▼▼▼

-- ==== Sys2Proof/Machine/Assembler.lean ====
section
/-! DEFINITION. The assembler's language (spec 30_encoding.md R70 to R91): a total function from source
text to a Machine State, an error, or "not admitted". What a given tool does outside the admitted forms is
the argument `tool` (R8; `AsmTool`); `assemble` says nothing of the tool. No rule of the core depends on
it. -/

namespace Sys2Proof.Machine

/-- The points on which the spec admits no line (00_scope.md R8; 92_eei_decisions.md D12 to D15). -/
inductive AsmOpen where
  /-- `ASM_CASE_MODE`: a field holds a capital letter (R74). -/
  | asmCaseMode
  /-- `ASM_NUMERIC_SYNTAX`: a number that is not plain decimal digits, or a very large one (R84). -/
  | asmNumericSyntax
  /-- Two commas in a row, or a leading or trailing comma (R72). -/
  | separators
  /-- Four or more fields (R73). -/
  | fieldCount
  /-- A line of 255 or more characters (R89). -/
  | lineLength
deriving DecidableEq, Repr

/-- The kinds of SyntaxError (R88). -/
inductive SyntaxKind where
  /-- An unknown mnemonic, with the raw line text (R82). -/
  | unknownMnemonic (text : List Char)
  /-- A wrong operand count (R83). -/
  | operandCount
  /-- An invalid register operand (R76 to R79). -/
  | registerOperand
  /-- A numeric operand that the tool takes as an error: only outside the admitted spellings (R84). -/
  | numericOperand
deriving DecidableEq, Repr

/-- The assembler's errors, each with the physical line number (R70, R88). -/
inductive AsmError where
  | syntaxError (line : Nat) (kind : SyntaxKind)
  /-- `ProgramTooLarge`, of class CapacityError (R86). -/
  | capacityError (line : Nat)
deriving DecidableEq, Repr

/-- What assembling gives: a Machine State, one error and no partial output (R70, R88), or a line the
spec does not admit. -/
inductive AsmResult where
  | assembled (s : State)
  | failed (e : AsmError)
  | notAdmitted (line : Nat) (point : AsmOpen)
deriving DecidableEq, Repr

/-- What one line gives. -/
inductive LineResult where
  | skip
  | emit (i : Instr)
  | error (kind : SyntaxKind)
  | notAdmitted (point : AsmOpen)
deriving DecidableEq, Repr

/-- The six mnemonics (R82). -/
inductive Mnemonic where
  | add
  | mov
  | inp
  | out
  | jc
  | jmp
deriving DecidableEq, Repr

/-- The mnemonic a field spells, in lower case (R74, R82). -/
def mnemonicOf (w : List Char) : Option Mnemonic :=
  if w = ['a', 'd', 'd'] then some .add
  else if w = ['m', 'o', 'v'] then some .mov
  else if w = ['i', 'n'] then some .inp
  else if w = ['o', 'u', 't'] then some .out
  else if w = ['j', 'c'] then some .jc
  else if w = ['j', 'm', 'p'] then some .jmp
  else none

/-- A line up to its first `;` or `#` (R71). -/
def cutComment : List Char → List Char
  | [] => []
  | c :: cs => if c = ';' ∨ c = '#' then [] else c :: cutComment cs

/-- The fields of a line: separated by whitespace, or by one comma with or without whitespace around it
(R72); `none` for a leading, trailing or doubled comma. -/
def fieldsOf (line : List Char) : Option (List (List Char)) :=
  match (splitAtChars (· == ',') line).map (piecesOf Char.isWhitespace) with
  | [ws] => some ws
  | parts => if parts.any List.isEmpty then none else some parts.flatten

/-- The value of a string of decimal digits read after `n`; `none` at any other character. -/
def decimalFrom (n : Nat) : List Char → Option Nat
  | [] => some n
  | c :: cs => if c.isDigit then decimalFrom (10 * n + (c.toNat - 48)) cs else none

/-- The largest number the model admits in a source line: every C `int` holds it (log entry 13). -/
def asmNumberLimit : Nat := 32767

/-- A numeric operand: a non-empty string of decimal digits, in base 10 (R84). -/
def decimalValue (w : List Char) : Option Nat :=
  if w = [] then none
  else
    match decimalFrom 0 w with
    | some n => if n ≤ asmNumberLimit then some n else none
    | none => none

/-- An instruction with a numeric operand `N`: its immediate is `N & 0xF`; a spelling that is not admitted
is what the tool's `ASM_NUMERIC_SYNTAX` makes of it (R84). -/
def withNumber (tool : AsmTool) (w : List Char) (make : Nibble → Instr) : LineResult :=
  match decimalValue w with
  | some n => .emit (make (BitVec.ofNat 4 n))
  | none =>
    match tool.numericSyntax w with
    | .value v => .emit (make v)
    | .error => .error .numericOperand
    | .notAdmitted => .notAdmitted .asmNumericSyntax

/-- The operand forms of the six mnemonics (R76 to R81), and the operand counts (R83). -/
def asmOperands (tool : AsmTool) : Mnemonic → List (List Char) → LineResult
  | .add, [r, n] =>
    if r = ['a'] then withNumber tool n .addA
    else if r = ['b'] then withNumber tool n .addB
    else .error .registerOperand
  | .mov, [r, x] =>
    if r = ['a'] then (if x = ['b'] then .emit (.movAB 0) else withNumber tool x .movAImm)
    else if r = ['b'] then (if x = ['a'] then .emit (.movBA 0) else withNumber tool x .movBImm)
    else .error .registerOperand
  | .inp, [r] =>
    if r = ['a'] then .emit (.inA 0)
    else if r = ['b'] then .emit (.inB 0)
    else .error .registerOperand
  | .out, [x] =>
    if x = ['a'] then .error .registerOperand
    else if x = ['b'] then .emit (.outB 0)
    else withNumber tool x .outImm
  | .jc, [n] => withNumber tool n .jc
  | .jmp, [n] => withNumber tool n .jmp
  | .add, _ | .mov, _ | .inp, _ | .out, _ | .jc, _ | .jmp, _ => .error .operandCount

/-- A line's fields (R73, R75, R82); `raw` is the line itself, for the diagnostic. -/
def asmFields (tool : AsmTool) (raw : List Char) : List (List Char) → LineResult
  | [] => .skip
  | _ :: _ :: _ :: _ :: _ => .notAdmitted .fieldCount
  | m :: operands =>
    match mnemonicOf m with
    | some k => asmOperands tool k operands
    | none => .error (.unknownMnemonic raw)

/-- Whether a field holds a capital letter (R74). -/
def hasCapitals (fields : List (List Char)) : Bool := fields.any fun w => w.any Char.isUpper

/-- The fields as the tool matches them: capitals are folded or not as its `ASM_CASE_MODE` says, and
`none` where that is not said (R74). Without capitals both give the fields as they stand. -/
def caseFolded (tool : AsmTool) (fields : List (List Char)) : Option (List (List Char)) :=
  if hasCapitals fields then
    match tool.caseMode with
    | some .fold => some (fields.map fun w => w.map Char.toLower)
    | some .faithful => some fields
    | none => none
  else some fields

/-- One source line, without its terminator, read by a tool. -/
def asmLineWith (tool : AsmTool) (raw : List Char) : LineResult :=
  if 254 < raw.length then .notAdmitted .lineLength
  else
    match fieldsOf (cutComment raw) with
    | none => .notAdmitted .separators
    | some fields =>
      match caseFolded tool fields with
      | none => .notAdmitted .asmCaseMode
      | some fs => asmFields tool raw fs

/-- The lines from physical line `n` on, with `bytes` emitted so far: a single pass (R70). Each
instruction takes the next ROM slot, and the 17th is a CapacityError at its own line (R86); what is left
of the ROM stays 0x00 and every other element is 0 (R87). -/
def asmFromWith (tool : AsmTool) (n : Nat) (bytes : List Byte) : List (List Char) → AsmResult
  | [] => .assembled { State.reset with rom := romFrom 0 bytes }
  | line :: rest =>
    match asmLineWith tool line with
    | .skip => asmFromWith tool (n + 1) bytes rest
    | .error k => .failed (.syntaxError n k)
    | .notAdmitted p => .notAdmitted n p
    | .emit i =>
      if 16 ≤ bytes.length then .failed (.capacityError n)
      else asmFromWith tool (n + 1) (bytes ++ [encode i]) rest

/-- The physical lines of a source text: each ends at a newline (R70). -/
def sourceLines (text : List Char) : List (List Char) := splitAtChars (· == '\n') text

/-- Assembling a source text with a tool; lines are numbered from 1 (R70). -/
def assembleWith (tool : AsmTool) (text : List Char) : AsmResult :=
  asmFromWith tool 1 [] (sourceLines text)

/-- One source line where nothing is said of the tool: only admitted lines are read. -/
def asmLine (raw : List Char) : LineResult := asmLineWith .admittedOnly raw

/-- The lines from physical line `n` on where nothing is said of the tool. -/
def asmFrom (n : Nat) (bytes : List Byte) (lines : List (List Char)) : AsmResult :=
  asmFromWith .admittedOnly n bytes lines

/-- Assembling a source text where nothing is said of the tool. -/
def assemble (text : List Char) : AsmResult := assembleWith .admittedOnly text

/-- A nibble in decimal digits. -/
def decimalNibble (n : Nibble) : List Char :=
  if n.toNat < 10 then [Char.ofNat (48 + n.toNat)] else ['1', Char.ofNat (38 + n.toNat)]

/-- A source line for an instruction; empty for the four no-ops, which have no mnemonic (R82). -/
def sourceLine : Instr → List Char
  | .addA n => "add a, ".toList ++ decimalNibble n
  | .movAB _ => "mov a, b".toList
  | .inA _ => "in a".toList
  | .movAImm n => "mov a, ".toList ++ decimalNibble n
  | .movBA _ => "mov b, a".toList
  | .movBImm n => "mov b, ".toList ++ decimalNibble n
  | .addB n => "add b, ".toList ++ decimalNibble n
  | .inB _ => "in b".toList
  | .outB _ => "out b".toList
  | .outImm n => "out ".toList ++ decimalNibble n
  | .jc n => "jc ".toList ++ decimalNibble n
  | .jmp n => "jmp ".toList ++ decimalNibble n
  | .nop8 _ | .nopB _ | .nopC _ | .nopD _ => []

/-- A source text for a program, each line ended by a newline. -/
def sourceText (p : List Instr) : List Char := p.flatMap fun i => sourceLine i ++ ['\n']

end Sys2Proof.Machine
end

▲▲▲
▼▼▼

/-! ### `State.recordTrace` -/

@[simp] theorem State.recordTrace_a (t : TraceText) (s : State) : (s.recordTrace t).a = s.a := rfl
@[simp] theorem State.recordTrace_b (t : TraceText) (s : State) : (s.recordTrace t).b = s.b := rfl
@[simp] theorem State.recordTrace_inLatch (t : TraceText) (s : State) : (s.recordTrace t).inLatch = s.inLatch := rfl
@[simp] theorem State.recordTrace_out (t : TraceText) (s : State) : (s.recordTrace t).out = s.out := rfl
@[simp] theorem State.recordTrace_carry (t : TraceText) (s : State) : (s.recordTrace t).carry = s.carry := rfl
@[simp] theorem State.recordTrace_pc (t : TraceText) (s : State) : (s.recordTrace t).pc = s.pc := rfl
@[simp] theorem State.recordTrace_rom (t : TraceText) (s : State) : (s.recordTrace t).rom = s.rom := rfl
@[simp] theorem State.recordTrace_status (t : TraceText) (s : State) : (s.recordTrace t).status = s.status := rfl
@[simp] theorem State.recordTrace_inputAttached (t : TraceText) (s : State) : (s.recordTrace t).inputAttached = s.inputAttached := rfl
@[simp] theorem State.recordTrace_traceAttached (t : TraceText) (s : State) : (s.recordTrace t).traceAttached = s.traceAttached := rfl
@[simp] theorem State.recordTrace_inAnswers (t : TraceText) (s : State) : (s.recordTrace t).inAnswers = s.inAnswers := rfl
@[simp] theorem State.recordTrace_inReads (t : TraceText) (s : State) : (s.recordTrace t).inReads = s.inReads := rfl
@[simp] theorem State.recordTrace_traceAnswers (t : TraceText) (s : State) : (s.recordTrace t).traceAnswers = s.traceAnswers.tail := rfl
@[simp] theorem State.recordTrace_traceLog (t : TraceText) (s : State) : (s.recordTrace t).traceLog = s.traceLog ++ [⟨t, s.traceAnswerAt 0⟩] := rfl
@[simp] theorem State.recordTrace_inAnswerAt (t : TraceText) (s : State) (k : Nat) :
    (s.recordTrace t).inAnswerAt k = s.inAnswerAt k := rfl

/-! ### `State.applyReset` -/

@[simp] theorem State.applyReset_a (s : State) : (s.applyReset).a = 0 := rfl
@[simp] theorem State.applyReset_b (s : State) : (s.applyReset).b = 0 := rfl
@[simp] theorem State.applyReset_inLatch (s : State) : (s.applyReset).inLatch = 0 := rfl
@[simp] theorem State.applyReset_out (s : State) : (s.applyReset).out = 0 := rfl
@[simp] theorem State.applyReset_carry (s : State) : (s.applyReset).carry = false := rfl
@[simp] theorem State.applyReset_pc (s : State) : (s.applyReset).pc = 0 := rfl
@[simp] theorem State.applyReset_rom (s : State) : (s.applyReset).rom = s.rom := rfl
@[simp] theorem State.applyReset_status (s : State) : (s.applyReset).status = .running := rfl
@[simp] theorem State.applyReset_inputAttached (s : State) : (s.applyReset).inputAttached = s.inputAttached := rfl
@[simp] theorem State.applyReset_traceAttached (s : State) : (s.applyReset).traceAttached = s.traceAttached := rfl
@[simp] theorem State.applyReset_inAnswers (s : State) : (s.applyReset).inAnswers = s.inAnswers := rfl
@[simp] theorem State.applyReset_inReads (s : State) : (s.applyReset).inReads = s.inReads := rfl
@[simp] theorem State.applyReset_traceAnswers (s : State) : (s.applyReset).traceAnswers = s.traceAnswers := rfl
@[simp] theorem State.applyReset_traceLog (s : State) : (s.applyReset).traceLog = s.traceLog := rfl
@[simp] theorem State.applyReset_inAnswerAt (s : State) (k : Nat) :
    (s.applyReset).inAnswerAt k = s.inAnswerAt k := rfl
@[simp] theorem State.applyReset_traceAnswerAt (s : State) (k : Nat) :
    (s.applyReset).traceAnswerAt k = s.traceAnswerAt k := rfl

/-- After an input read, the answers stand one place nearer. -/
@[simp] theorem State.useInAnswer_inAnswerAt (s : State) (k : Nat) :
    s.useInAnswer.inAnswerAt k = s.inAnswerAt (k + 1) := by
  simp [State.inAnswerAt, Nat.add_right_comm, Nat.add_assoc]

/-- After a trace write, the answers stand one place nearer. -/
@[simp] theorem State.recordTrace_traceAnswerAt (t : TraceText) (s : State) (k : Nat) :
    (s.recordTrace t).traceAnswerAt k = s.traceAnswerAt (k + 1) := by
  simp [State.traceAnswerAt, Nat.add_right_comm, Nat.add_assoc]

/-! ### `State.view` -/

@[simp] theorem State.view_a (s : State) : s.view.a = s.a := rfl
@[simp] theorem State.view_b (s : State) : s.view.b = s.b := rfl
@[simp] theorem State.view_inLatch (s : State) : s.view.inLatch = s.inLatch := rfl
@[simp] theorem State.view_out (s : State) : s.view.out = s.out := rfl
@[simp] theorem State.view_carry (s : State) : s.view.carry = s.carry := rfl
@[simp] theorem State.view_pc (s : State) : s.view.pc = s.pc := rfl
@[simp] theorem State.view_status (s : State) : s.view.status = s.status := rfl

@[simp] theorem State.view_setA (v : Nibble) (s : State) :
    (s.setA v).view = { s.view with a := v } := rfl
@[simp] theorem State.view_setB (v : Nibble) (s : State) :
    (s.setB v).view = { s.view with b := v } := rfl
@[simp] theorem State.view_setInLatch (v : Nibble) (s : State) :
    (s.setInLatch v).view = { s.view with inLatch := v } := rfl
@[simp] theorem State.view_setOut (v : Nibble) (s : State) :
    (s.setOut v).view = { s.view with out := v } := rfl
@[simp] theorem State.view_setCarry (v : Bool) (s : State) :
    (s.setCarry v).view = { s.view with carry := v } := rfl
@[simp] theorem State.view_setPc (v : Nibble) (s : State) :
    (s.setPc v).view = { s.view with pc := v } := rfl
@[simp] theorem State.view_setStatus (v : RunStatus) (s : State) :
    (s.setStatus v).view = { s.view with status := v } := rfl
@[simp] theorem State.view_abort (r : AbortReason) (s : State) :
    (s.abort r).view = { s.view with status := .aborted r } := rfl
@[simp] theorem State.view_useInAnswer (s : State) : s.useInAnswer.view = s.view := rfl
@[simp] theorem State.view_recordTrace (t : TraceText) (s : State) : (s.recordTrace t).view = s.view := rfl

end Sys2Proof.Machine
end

▲▲▲

[To do]: Send back an exact copy of only the lines from the line with "-- ==== Sys2Proof/Machine/Assembler.lean" up to and including the line with "function from source" in the data above.

[Answer space]:
-- ==== Sys2Proof/Machine/Assembler.lean ====
section
/-! DEFINITION. The assembler's language (spec 30_encoding.md R70 to R91): a total function from source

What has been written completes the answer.